Stored items -

·····

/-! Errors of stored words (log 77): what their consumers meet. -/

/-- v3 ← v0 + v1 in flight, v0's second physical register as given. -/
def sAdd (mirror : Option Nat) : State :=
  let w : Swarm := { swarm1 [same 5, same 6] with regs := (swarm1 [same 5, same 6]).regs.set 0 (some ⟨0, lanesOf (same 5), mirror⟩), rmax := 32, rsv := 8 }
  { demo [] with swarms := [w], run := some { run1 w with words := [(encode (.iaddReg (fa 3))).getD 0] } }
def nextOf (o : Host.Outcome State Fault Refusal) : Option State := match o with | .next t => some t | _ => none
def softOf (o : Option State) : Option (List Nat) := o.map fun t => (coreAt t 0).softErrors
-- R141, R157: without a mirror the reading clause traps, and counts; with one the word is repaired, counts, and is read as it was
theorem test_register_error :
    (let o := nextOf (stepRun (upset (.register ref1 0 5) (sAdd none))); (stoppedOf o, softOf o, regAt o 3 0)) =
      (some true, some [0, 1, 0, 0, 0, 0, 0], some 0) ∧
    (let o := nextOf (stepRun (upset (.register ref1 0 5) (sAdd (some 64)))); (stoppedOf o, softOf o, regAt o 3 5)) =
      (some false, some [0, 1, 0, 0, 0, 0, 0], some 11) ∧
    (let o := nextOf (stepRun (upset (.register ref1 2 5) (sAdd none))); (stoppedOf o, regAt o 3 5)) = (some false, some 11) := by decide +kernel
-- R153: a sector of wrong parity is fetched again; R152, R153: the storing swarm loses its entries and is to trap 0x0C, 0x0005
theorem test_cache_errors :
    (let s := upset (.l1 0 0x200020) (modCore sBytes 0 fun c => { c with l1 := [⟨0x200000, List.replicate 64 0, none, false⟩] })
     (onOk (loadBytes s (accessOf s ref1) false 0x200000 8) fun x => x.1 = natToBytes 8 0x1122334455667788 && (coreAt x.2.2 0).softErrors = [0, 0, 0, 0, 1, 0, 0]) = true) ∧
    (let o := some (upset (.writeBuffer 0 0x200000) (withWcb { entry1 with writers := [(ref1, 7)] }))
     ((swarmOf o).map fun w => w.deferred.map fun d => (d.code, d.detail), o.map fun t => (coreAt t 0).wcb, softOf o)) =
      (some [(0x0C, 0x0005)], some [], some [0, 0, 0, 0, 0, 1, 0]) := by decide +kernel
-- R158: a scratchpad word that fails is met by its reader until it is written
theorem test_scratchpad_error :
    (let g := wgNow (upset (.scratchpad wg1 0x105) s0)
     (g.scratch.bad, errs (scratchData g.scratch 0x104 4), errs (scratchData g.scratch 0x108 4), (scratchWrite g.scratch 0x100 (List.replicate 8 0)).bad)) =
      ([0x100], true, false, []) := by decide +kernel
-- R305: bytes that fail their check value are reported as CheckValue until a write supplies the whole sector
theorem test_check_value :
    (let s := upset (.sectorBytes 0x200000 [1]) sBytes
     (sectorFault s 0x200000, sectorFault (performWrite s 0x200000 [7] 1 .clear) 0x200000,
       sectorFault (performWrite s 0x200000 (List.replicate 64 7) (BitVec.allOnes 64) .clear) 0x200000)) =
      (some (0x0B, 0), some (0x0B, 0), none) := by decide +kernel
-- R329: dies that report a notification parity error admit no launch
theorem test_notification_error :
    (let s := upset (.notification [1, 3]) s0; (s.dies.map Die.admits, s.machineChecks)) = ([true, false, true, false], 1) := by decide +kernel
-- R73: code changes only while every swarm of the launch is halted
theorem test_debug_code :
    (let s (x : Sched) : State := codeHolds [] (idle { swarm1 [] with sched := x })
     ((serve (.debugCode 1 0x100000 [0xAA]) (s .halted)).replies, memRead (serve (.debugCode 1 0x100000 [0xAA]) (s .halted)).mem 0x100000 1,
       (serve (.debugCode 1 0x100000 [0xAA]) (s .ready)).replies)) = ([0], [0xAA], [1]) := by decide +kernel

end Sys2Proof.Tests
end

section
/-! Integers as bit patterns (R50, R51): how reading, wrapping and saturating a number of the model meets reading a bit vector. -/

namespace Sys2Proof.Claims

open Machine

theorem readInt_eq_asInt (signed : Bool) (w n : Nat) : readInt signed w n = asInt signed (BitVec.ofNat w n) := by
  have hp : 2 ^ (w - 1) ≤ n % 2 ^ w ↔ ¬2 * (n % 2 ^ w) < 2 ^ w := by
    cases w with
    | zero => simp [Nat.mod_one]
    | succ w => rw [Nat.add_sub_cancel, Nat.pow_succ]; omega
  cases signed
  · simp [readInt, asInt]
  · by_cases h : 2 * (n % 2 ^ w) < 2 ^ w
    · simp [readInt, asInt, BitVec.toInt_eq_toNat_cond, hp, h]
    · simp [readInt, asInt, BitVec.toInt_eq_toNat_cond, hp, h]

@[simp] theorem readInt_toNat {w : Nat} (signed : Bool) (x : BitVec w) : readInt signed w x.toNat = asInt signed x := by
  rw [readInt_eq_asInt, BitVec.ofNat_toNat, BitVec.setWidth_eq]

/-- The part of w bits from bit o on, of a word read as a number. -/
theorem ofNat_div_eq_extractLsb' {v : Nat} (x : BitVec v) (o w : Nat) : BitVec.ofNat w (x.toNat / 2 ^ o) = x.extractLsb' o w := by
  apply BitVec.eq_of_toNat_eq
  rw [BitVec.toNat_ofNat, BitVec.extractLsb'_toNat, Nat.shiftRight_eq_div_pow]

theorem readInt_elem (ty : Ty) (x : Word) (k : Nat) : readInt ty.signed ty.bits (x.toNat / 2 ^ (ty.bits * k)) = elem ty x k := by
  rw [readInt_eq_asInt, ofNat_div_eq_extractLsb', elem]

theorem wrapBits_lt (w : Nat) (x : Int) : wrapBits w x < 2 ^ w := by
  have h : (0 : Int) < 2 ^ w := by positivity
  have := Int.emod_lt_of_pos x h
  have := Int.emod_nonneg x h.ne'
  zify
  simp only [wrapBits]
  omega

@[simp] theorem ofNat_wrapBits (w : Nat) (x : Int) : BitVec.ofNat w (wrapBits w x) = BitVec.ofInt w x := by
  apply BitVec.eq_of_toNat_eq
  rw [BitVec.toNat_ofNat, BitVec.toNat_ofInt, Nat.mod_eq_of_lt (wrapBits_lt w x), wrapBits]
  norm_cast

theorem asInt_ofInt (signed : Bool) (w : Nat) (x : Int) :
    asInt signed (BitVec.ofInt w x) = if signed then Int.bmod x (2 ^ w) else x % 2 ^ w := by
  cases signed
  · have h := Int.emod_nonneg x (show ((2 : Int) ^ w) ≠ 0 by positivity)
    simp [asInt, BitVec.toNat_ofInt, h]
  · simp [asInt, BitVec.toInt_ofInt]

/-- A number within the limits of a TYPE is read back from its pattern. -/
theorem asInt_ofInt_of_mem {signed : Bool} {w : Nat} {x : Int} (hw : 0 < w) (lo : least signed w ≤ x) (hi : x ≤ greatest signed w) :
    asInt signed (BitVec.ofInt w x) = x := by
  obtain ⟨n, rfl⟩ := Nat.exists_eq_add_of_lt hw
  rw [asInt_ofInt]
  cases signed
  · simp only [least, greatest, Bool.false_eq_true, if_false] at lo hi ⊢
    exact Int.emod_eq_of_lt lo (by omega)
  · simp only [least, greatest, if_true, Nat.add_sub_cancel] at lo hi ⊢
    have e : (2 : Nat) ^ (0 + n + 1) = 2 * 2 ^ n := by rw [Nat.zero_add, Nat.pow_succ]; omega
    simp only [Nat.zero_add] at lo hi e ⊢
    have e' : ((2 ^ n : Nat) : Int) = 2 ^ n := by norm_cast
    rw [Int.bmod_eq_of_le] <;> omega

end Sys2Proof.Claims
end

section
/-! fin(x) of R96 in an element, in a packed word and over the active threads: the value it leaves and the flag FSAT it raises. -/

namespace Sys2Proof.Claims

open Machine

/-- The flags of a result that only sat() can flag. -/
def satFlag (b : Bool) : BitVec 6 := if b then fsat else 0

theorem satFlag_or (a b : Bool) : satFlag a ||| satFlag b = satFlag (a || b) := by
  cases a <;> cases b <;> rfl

·····

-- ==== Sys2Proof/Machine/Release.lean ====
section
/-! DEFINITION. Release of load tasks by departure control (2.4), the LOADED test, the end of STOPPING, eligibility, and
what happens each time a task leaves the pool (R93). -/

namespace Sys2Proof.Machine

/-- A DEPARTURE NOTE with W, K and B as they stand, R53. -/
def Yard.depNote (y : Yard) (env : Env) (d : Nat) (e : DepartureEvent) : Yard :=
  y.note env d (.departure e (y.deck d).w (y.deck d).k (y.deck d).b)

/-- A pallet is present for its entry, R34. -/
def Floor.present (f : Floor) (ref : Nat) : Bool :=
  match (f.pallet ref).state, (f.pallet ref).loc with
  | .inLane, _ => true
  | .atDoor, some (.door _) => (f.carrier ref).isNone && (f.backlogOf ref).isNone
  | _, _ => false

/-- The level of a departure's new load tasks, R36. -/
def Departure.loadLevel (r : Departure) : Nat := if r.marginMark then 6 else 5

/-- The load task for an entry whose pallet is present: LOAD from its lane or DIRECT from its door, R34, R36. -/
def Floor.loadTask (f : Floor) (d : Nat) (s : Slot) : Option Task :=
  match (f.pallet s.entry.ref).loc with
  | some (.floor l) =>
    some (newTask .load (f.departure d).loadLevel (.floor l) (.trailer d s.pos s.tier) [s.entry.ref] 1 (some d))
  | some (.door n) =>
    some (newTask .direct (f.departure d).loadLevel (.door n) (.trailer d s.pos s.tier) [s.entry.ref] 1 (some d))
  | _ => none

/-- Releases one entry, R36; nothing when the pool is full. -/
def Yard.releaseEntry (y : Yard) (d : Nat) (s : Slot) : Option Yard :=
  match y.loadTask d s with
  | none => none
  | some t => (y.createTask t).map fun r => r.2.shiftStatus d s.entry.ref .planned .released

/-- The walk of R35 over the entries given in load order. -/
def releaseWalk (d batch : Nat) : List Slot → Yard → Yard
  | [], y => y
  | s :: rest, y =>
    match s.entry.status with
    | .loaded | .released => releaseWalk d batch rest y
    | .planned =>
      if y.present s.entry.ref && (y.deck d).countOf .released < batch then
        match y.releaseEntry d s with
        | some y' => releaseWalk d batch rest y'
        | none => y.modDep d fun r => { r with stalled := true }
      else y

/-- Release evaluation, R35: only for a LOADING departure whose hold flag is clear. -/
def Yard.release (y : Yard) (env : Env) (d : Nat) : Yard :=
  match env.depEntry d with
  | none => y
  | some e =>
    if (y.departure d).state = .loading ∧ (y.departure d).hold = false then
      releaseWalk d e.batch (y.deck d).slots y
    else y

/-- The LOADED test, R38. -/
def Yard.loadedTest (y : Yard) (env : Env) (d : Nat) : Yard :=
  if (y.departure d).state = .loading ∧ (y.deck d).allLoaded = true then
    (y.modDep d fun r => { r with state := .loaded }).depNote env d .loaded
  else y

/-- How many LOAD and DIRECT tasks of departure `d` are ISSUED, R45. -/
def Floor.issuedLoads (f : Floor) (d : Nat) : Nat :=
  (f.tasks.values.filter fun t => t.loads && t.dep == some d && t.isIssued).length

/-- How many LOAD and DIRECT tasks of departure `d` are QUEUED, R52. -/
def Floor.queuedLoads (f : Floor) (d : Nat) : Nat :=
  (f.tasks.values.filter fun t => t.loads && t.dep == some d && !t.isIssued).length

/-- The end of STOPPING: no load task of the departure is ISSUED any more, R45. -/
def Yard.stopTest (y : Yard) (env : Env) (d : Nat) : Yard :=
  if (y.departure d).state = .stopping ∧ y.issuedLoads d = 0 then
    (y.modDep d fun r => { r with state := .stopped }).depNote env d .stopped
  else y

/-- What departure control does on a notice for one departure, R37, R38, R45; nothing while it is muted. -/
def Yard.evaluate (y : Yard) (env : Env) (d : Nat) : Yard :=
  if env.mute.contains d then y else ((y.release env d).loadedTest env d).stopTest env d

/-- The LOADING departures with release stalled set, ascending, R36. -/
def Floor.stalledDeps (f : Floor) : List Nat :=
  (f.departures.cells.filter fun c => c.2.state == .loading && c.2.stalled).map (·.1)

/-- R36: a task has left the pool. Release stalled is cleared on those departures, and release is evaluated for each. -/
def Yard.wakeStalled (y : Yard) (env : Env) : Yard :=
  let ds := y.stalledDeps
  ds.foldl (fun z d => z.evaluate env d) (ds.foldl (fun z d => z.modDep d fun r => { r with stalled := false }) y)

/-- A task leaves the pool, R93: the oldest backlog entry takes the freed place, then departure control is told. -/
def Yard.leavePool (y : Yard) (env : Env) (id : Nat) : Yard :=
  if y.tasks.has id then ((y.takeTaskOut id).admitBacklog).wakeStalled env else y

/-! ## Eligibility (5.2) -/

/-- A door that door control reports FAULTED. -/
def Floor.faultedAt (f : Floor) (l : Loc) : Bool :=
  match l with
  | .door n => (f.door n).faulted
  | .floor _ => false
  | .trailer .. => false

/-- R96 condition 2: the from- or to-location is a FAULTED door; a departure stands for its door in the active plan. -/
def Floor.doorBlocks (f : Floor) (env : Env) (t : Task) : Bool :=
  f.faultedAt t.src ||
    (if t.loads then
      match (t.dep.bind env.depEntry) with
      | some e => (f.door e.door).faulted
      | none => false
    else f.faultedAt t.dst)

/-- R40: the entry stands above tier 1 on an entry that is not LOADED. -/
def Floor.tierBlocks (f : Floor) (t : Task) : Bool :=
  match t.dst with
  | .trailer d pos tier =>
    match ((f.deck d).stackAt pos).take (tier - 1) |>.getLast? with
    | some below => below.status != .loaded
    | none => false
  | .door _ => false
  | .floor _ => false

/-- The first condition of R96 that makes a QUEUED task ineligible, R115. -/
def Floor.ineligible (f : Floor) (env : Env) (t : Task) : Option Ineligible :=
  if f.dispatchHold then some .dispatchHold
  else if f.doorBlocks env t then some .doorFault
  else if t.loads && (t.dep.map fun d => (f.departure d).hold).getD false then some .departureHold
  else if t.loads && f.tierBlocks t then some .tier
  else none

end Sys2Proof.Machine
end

·····

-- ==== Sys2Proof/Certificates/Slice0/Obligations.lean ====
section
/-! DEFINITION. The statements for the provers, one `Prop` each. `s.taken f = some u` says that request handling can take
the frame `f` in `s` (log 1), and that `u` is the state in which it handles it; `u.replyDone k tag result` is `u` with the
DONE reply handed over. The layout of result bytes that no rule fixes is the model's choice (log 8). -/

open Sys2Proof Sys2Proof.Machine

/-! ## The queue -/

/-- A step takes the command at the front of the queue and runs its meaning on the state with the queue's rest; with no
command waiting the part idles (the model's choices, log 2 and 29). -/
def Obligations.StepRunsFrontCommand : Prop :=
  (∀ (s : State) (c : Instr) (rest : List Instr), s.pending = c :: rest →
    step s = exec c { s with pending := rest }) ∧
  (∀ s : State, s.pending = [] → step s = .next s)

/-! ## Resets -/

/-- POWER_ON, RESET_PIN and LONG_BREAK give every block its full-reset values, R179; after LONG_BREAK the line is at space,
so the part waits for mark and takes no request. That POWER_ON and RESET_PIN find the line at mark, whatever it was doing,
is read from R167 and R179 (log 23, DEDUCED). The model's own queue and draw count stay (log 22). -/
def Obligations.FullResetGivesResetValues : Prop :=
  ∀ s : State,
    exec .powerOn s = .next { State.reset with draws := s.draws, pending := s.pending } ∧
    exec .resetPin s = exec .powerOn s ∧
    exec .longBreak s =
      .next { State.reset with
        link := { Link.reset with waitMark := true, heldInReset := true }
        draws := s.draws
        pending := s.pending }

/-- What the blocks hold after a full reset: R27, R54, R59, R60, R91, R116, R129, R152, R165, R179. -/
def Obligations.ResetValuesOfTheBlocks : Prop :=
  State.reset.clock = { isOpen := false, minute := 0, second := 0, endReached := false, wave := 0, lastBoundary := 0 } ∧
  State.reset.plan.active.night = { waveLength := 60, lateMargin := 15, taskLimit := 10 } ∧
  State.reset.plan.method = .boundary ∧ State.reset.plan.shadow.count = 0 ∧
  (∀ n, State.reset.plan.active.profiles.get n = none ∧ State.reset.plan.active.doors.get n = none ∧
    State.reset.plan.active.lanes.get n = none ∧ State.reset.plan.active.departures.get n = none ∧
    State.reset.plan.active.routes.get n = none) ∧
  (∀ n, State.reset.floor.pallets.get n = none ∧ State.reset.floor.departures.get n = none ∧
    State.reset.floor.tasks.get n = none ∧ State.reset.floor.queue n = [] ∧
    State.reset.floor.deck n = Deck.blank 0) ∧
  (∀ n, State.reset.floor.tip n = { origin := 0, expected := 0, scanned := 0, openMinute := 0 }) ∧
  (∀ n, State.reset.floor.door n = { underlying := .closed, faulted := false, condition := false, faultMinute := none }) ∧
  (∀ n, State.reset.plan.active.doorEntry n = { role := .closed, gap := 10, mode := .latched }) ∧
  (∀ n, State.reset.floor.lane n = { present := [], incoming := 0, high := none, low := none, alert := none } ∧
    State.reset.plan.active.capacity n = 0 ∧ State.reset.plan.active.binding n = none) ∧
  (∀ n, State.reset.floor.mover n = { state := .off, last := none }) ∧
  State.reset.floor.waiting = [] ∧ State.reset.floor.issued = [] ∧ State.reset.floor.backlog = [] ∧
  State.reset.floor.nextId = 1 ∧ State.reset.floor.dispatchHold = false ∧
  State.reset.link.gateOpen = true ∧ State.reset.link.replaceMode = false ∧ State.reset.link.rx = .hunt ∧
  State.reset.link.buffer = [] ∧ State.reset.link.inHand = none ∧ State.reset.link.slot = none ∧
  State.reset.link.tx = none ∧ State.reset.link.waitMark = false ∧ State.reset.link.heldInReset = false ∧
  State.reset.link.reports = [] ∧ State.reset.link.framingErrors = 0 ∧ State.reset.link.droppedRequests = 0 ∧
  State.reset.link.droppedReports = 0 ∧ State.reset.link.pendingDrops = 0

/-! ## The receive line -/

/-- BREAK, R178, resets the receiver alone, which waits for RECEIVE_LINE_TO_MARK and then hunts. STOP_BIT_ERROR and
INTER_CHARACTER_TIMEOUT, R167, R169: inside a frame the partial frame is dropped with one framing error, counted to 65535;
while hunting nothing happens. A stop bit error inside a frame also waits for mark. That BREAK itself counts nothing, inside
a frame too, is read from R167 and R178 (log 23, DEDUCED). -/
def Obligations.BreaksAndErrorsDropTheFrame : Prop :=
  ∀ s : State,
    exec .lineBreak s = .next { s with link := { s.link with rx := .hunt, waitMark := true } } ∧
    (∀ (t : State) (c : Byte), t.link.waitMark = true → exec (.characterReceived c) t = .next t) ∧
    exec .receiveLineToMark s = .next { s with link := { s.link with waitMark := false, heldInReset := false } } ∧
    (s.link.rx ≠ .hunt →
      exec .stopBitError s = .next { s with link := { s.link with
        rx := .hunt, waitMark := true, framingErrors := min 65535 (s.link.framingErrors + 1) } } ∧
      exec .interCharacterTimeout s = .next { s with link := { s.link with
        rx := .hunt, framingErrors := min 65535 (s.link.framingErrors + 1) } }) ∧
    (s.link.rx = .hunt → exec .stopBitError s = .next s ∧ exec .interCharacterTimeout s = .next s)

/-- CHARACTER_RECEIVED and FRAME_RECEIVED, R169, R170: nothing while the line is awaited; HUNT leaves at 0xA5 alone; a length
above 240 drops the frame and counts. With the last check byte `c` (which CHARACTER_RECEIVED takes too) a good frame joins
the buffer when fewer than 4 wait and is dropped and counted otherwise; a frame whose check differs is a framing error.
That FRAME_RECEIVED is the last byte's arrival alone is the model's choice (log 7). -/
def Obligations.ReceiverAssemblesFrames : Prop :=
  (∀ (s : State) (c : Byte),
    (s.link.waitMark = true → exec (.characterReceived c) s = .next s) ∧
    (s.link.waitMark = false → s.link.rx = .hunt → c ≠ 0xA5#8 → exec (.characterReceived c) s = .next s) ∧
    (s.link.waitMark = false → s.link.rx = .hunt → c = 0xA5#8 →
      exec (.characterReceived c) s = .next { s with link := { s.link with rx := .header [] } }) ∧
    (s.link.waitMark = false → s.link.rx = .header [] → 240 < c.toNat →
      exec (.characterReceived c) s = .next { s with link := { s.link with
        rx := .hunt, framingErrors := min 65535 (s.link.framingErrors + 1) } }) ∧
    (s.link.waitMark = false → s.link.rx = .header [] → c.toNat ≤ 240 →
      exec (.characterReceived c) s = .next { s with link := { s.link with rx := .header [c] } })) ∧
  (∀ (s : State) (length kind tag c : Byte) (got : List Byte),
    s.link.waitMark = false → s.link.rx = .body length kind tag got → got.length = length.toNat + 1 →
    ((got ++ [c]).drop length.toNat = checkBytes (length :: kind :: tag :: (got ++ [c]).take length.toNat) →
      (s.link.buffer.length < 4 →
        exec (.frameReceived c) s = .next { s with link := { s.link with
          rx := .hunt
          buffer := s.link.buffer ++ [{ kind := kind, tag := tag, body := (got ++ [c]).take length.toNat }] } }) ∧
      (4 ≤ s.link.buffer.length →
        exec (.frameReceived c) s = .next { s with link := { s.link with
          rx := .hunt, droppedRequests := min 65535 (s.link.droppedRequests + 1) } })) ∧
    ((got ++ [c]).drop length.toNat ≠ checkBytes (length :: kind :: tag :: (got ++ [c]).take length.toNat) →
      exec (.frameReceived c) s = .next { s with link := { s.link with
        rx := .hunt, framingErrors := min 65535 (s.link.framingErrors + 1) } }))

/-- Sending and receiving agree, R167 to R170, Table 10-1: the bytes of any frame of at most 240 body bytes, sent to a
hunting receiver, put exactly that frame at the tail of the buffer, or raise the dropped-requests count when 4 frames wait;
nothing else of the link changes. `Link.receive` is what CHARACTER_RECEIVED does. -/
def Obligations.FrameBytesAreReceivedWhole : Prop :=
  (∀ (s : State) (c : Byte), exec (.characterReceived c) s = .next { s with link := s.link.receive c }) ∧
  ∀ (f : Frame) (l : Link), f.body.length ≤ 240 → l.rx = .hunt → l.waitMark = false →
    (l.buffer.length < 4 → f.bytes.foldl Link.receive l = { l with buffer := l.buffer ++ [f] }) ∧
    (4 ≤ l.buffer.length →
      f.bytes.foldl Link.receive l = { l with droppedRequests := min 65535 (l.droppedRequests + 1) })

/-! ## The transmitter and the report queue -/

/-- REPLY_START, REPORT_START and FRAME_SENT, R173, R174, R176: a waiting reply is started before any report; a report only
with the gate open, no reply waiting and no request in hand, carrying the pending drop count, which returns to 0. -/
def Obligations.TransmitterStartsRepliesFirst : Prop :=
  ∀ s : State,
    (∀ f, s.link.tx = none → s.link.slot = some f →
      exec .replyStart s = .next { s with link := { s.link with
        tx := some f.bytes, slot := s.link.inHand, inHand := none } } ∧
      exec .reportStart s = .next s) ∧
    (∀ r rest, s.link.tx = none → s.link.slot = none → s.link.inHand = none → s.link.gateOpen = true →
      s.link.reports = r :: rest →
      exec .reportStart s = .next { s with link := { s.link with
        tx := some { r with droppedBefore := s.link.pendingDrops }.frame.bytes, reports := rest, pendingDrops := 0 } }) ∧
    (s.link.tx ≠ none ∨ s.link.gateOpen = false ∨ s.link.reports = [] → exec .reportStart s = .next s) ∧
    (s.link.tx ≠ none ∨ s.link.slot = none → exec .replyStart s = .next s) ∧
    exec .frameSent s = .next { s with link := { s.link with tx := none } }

·····

WORK INSTRUCTIONS - Which lines run from the one holding "consumers meet. -/" through the one holding "def sAdd (mirror" in the records above? Repeat them exactly, both included, and nothing more.

RESULT OF THIS TASK -
/-! Errors of stored words (log 77): what their consumers meet. -/

/-- v3 ← v0 + v1 in flight, v0's second physical register as given. -/
def sAdd (mirror : Option Nat) : State :=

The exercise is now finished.